I'm administering a directory server 5.2. Now, I need to add some shadow attributes to each user (over 100 users, i wrote a script to modify these attributes) The Problem is, I don't know which attributes must be added that the password of each user must be changed at first logon, its maximum is 90 days, minimum is 30 days and the password should be inactive when maximum password has expired (after 90 days).

Can somebody help me?

Thank you in forward
xenia

 

[bfitzmai]

Xenia,
Here is a link to a page that breaks down the entries in the file /etc/shadow.

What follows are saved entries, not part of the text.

/-! ### Which scheme decodes a word of an OP (R77) -/

theorem decode_00 {w : Word32} (h : fOp w = 0x00#7) : decode w = decW .add w := by
  delta decode; rw [h]; rfl
theorem decode_01 {w : Word32} (h : fOp w = 0x01#7) : decode w = decW .sub w := by
  delta decode; rw [h]; rfl
theorem decode_02 {w : Word32} (h : fOp w = 0x02#7) : decode w = decW .mul w := by
  delta decode; rw [h]; rfl
theorem decode_03 {w : Word32} (h : fOp w = 0x03#7) : decode w = decSW .mulh w := by
  delta decode; rw [h]; rfl
theorem decode_04 {w : Word32} (h : fOp w = 0x04#7) : decode w = decSW .div w := by
  delta decode; rw [h]; rfl
theorem decode_05 {w : Word32} (h : fOp w = 0x05#7) : decode w = decSW .rem w := by
  delta decode; rw [h]; rfl
theorem decode_06 {w : Word32} (h : fOp w = 0x06#7) : decode w = decW .and w := by
  delta decode; rw [h]; rfl
theorem decode_07 {w : Word32} (h : fOp w = 0x07#7) : decode w = decW .or w := by
  delta decode; rw [h]; rfl
theorem decode_08 {w : Word32} (h : fOp w = 0x08#7) : decode w = decW .xor w := by
  delta decode; rw [h]; rfl
theorem decode_09 {w : Word32} (h : fOp w = 0x09#7) : decode w = decW .shl w := by
  delta decode; rw [h]; rfl
theorem decode_0a {w : Word32} (h : fOp w = 0x0a#7) : decode w = decSW .shr w := by
  delta decode; rw [h]; rfl
theorem decode_0b {w : Word32} (h : fOp w = 0x0b#7) : decode w = decW .sra w := by
  delta decode; rw [h]; rfl
theorem decode_0c {w : Word32} (h : fOp w = 0x0c#7) : decode w = decSW .min w := by
  delta decode; rw [h]; rfl
theorem decode_0d {w : Word32} (h : fOp w = 0x0d#7) : decode w = decSW .max w := by
  delta decode; rw [h]; rfl
theorem decode_0e {w : Word32} (h : fOp w = 0x0e#7) : decode w = decTT .ext w := by
  delta decode; rw [h]; rfl
theorem decode_0f {w : Word32} (h : fOp w = 0x0f#7) : decode w = decThree .ins w := by
  delta decode; rw [h]; rfl
theorem decode_10 {w : Word32} (h : fOp w = 0x10#7) : decode w = decI .addi w := by
  delta decode; rw [h]; rfl
theorem decode_11 {w : Word32} (h : fOp w = 0x11#7) : decode w = decI .muli w := by
  delta decode; rw [h]; rfl
theorem decode_12 {w : Word32} (h : fOp w = 0x12#7) : decode w = decI .andi w := by
  delta decode; rw [h]; rfl
theorem decode_13 {w : Word32} (h : fOp w = 0x13#7) : decode w = decI .ori w := by
  delta decode; rw [h]; rfl
theorem decode_14 {w : Word32} (h : fOp w = 0x14#7) : decode w = decI .xori w := by
  delta decode; rw [h]; rfl
theorem decode_15 {w : Word32} (h : fOp w = 0x15#7) : decode w = decShift .shli w := by
  delta decode; rw [h]; rfl
theorem decode_16 {w : Word32} (h : fOp w = 0x16#7) : decode w = decShift .shri w := by
  delta decode; rw [h]; rfl
theorem decode_17 {w : Word32} (h : fOp w = 0x17#7) : decode w = decShift .srai w := by
  delta decode; rw [h]; rfl
theorem decode_18 {w : Word32} (h : fOp w = 0x18#7) : decode w = decI .movi w := by
  delta decode; rw [h]; rfl
theorem decode_19 {w : Word32} (h : fOp w = 0x19#7) : decode w = decI .movhi w := by
  delta decode; rw [h]; rfl
theorem decode_1a {w : Word32} (h : fOp w = 0x1a#7) : decode w = decTT .tag w := by
  delta decode; rw [h]; rfl
theorem decode_1b {w : Word32} (h : fOp w = 0x1b#7) : decode w = decLea .lea w := by
  delta decode; rw [h]; rfl
theorem decode_1c {w : Word32} (h : fOp w = 0x1c#7) : decode w = decW .clz w := by
  delta decode; rw [h]; rfl
theorem decode_1d {w : Word32} (h : fOp w = 0x1d#7) : decode w = decW .popc w := by
  delta decode; rw [h]; rfl
theorem decode_1e {w : Word32} (h : fOp w = 0x1e#7) : decode w = decTT .mov w := by
  delta decode; rw [h]; rfl
theorem decode_20 {w : Word32} (h : fOp w = 0x20#7) : decode w = decW .cmpeq w := by
  delta decode; rw [h]; rfl
theorem decode_21 {w : Word32} (h : fOp w = 0x21#7) : decode w = decW .cmpne w := by
  delta decode; rw [h]; rfl
theorem decode_22 {w : Word32} (h : fOp w = 0x22#7) : decode w = decSW .cmplt w := by
  delta decode; rw [h]; rfl
theorem decode_23 {w : Word32} (h : fOp w = 0x23#7) : decode w = decSW .cmple w := by
  delta decode; rw [h]; rfl
theorem decode_24 {w : Word32} (h : fOp w = 0x24#7) : decode w = decI .cmpeqi w := by
  delta decode; rw [h]; rfl
theorem decode_25 {w : Word32} (h : fOp w = 0x25#7) : decode w = decI .cmpnei w := by
  delta decode; rw [h]; rfl
theorem decode_26 {w : Word32} (h : fOp w = 0x26#7) : decode w = decI .cmplti w := by
  delta decode; rw [h]; rfl
theorem decode_27 {w : Word32} (h : fOp w = 0x27#7) : decode w = decI .cmplei w := by
  delta decode; rw [h]; rfl
theorem decode_28 {w : Word32} (h : fOp w = 0x28#7) : decode w = decTT .pand w := by
  delta decode; rw [h]; rfl
theorem decode_29 {w : Word32} (h : fOp w = 0x29#7) : decode w = decTT .por w := by
  delta decode; rw [h]; rfl
theorem decode_2a {w : Word32} (h : fOp w = 0x2a#7) : decode w = decTT .pnot w := by
  delta decode; rw [h]; rfl
theorem decode_2b {w : Word32} (h : fOp w = 0x2b#7) : decode w = decThree .sel w := by
  delta decode; rw [h]; rfl
theorem decode_2c {w : Word32} (h : fOp w = 0x2c#7) : decode w = decW .tst w := by
  delta decode; rw [h]; rfl
theorem decode_30 {w : Word32} (h : fOp w = 0x30#7) : decode w = decGR .grd w := by
  delta decode; rw [h]; rfl
theorem decode_31 {w : Word32} (h : fOp w = 0x31#7) : decode w = decGW .gwr w := by
  delta decode; rw [h]; rfl
theorem decode_32 {w : Word32} (h : fOp w = 0x32#7) : decode w = decMR .mrd w := by
  delta decode; rw [h]; rfl
theorem decode_33 {w : Word32} (h : fOp w = 0x33#7) : decode w = decMW .mwr w := by
  delta decode; rw [h]; rfl
theorem decode_34 {w : Word32} (h : fOp w = 0x34#7) : decode w = decMWait .mwait w := by
  delta decode; rw [h]; rfl
theorem decode_35 {w : Word32} (h : fOp w = 0x35#7) : decode w = decMR .mfull w := by
  delta decode; rw [h]; rfl
theorem decode_38 {w : Word32} (h : fOp w = 0x38#7) : decode w = decB .br w := by
  delta decode; rw [h]; rfl
theorem decode_39 {w : Word32} (h : fOp w = 0x39#7) : decode w = decB0 .brx w := by
  delta decode; rw [h]; rfl
theorem decode_3a {w : Word32} (h : fOp w = 0x3a#7) : decode w = decB .call w := by
  delta decode; rw [h]; rfl
theorem decode_3b {w : Word32} (h : fOp w = 0x3b#7) : decode w = decB0 .callx w := by
  delta decode; rw [h]; rfl
theorem decode_3c {w : Word32} (h : fOp w = 0x3c#7) : decode w = decB0 .ret w := by
  delta decode; rw [h]; rfl
theorem decode_3d {w : Word32} (h : fOp w = 0x3d#7) : decode w = decB0 .stop w := by
  delta decode; rw [h]; rfl
theorem decode_40 {w : Word32} (h : fOp w = 0x40#7) : decode w = decM .ld8 w := by
  delta decode; rw [h]; rfl
theorem decode_41 {w : Word32} (h : fOp w = 0x41#7) : decode w = decM .ld16 w := by
  delta decode; rw [h]; rfl
theorem decode_42 {w : Word32} (h : fOp w = 0x42#7) : decode w = decM .ld32 w := by
  delta decode; rw [h]; rfl
theorem decode_43 {w : Word32} (h : fOp w = 0x43#7) : decode w = decM .ld64 w := by
  delta decode; rw [h]; rfl
theorem decode_44 {w : Word32} (h : fOp w = 0x44#7) : decode w = decM .lds8 w := by
  delta decode; rw [h]; rfl
theorem decode_45 {w : Word32} (h : fOp w = 0x45#7) : decode w = decM .lds16 w := by
  delta decode; rw [h]; rfl
theorem decode_46 {w : Word32} (h : fOp w = 0x46#7) : decode w = decM .lds32 w := by
  delta decode; rw [h]; rfl
theorem decode_48 {w : Word32} (h : fOp w = 0x48#7) : decode w = decSt .st8 w := by
  delta decode; rw [h]; rfl
theorem decode_49 {w : Word32} (h : fOp w = 0x49#7) : decode w = decSt .st16 w := by
  delta decode; rw [h]; rfl
theorem decode_4a {w : Word32} (h : fOp w = 0x4a#7) : decode w = decSt .st32 w := by
  delta decode; rw [h]; rfl
theorem decode_4b {w : Word32} (h : fOp w = 0x4b#7) : decode w = decSt .st64 w := by
  delta decode; rw [h]; rfl
theorem decode_50 {w : Word32} (h : fOp w = 0x50#7) : decode w = decM .aadd w := by
  delta decode; rw [h]; rfl
theorem decode_51 {w : Word32} (h : fOp w = 0x51#7) : decode w = decM .aand w := by
  delta decode; rw [h]; rfl
theorem decode_52 {w : Word32} (h : fOp w = 0x52#7) : decode w = decM .aor w := by
  delta decode; rw [h]; rfl
theorem decode_53 {w : Word32} (h : fOp w = 0x53#7) : decode w = decM .axor w := by
  delta decode; rw [h]; rfl
theorem decode_54 {w : Word32} (h : fOp w = 0x54#7) : decode w = decM .amin w := by
  delta decode; rw [h]; rfl
theorem decode_55 {w : Word32} (h : fOp w = 0x55#7) : decode w = decM .amax w := by
  delta decode; rw [h]; rfl
theorem decode_56 {w : Word32} (h : fOp w = 0x56#7) : decode w = decM .aswp w := by
  delta decode; rw [h]; rfl
theorem decode_57 {w : Word32} (h : fOp w = 0x57#7) : decode w = decCas .acas w := by
  delta decode; rw [h]; rfl
theorem decode_58 {w : Word32} (h : fOp w = 0x58#7) : decode w = decXop0 .cfg w := by
  delta decode; rw [h]; rfl
theorem decode_59 {w : Word32} (h : fOp w = 0x59#7) : decode w = decXop0 .strm w := by
  delta decode; rw [h]; rfl
theorem decode_5b {w : Word32} (h : fOp w = 0x5b#7) : decode w = decXop0 .tmpl w := by
  delta decode; rw [h]; rfl
theorem decode_5d {w : Word32} (h : fOp w = 0x5d#7) : decode w = decXop0 .pub w := by
  delta decode; rw [h]; rfl
theorem decode_5f {w : Word32} (h : fOp w = 0x5f#7) : decode w = decTT .waitc w := by
  delta decode; rw [h]; rfl
theorem decode_60 {w : Word32} (h : fOp w = 0x60#7) : decode w = decTT .waite w := by
  delta decode; rw [h]; rfl
theorem decode_68 {w : Word32} (h : fOp w = 0x68#7) : decode w = decQueue .launch w := by
  delta decode; rw [h]; rfl
theorem decode_69 {w : Word32} (h : fOp w = 0x69#7) : decode w = decXop0 .shape w := by
  delta decode; rw [h]; rfl
theorem decode_6a {w : Word32} (h : fOp w = 0x6a#7) : decode w = decTT .take w := by
  delta decode; rw [h]; rfl
theorem decode_6b {w : Word32} (h : fOp w = 0x6b#7) : decode w = decXop0 .steal w := by
  delta decode; rw [h]; rfl
theorem decode_6c {w : Word32} (h : fOp w = 0x6c#7) : decode w = decXop0 .yield w := by
  delta decode; rw [h]; rfl
theorem decode_6d {w : Word32} (h : fOp w = 0x6d#7) : decode w = decXop0 .cptag w := by
  delta decode; rw [h]; rfl
theorem decode_6e {w : Word32} (h : fOp w = 0x6e#7) : decode w = decXop0 .cpmark w := by
  delta decode; rw [h]; rfl
theorem decode_70 {w : Word32} (h : fOp w = 0x70#7) : decode w = decMsg .msend w := by
  delta decode; rw [h]; rfl
theorem decode_71 {w : Word32} (h : fOp w = 0x71#7) : decode w = decMsg .msendw w := by
  delta decode; rw [h]; rfl
theorem decode_72 {w : Word32} (h : fOp w = 0x72#7) : decode w = decMsg .mbcast w := by
  delta decode; rw [h]; rfl
theorem decode_78 {w : Word32} (h : fOp w = 0x78#7) : decode w = decSysR .sysrd w := by
  delta decode; rw [h]; rfl
theorem decode_79 {w : Word32} (h : fOp w = 0x79#7) : decode w = decSysW .syswr w := by
  delta decode; rw [h]; rfl
theorem decode_7a {w : Word32} (h : fOp w = 0x7a#7) : decode w = decB0 .tret w := by
  delta decode; rw [h]; rfl
theorem decode_7c {w : Word32} (h : fOp w = 0x7c#7) : decode w = decXop0 .ctxsave w := by
  delta decode; rw [h]; rfl
theorem decode_7d {w : Word32} (h : fOp w = 0x7d#7) : decode w = decXop0 .ctxload w := by
  delta decode; rw [h]; rfl
theorem decode_7e {w : Word32} (h : fOp w = 0x7e#7) : decode w = decImm .trap w := by
  delta decode; rw [h]; rfl
theorem decode_5a_0 {w : Word32} (h : fOp w = 0x5a#7) (hx : fXop w = 0#5) : decode w = decNoT .drainCell w := by
  delta decode; rw [h, hx]; rfl
theorem decode_5a_1 {w : Word32} (h : fOp w = 0x5a#7) (hx : fXop w = 1#5) : decode w = decNoT .drainAll w := by
  delta decode; rw [h, hx]; rfl
theorem decode_5c_0 {w : Word32} (h : fOp w = 0x5c#7) (hx : fXop w = 0#5) : decode w = decNoT .evxTerm w := by
  delta decode; rw [h, hx]; rfl
theorem decode_5c_1 {w : Word32} (h : fOp w = 0x5c#7) (hx : fXop w = 1#5) : decode w = decNoT .evxCnt w := by
  delta decode; rw [h, hx]; rfl
theorem decode_5c_2 {w : Word32} (h : fOp w = 0x5c#7) (hx : fXop w = 2#5) : decode w = decNoT .evxTgt w := by
  delta decode; rw [h, hx]; rfl
theorem decode_5c_3 {w : Word32} (h : fOp w = 0x5c#7) (hx : fXop w = 3#5) : decode w = decNoT .evxPulse w := by
  delta decode; rw [h, hx]; rfl
theorem decode_5e_0 {w : Word32} (h : fOp w = 0x5e#7) (hx : fXop w = 0#5) : decode w = decNoT .collStart w := by
  delta decode; rw [h, hx]; rfl
theorem decode_5e_1 {w : Word32} (h : fOp w = 0x5e#7) (hx : fXop w = 1#5) : decode w = decNoT .collWait w := by
  delta decode; rw [h, hx]; rfl
theorem decode_5e_2 {w : Word32} (h : fOp w = 0x5e#7) (hx : fXop w = 2#5) : decode w = decNoT .collEnd w := by
  delta decode; rw [h, hx]; rfl
theorem decode_7b_0 {w : Word32} (h : fOp w = 0x7b#7) (hx : fXop w = 0#5) : decode w = decNoT .tlbiAddr w := by
  delta decode; rw [h, hx]; rfl
theorem decode_7b_1 {w : Word32} (h : fOp w = 0x7b#7) (hx : fXop w = 1#5) : decode w = decNoT .tlbiAsid w := by
  delta decode; rw [h, hx]; rfl
theorem decode_7b_2 {w : Word32} (h : fOp w = 0x7b#7) (hx : fXop w = 2#5) : decode w = decNoT .tlbiAll w := by
  delta decode; rw [h, hx]; rfl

http://www.informit.com/articles/article.asp?p=31215&seqNum=3&rl=1

 

[xenia123]

Thanks for the link, bfitzmai.

i implemented all this things with the following entries, but nothing happened

objectclasses:
shadowAccount
top
posixAccont
account

shadow attributes:

shadowExpire is 3
shadowMax is 4
shadowMin is 1
shadowWarning is 1
shadowLastChange is 1

These are the flags listed in the shadow manual.. i'm not sure about LastChange.. should it be 0 or 1? I thought when shadowWarning is reached, there will be a prompt, who asks me to change my password.. isn't it like this?

greets
xenia

 

[bfitzmai]

The Last Changed entry should be the number of days since January 1st 1970 and the date of the last change... Should be a large number. The Expiration entry is based on Januart 1st 1970 also. Your best bet may be to set up a temp account using admintool or smc and set all the entries you want... Then look at the shadow file and see how the temp account entry is set up...

 

[xenia123]

Thank you for the hint But is there a way like a command to get the numbers of days since January 1st 1970? If so, i could include it into my script to modify all user entries in the ldap.. ? That would be very useful

regards

 

[bfitzmai]

There has got to be... Try "man time"... I know the time command is based on the same January 1st 1970 date... But, I think it is in clock ticks since that date... I'll be at work in a little bit... Will look further into it.

 

[bfitzmai]

The time command is wrong... Will continue to look.

 

[xenia123]

im not so good in programming, but as far as i know, it is possible to with perl to get the unix timestamp

i searched in google, received many hits, but couldnt use anyone of these..

thank you
xenia

 

[Annihilannic]

This is a script called 1970 that I wrote for just this purpose :

#!/bin/ksh
#
# Print number of days since 01/01/1970.  Any parameter gives more
# verbose output.

[[ -x /usr/bin/nawk ]] && AWK=/usr/bin/nawk || AWK=/usr/bin/awk

date +"%j %Y" | $AWK -v VERBOSE=$1 '
{
        DAYOFYEAR=$1
        CURRENTYEAR=$2
        DAYS=-1 # Because it is not 1 day since 01/01/1970 until 02/01/1970.
        if (VERBOSE) { printf("%8s%8s%8s\n","Year","Days","Total") }
        for (YEAR=1970; YEAR < CURRENTYEAR; YEAR++) {
                if (YEAR % 4 == 0) {
                        if (YEAR % 100 == 0) {
                                if (YEAR % 1000 == 0) {
                                        YEARDAYS=366
                                } else {
                                        YEARDAYS=365
                                }
                        } else {
                                YEARDAYS=366
                        }
                } else {
                        YEARDAYS=365
                }
                DAYS+=YEARDAYS
                if (VERBOSE) { printf("%8s%8d%8d\n",YEAR,YEARDAYS,DAYS) }
        }
        DAYS+=DAYOFYEAR
        if (VERBOSE) { printf("%8s%8d",YEAR,DAYOFYEAR) }
        printf("%8d\n",DAYS)
}
'[/b]

Annihilannic.

 

[xenia123]

Hi Annihilannic

Thank you for the script. It runs perfectly. i included it into my script to modify the shadow attributes... my question is now, should the shadowinactive attribute be the number of days since January 1st 1970 and the numbers of days when the account will be inactive?

thank you in forward
regards

 

[Annihilannic]

Have a look at man shadow, it explains the field values quite clearly.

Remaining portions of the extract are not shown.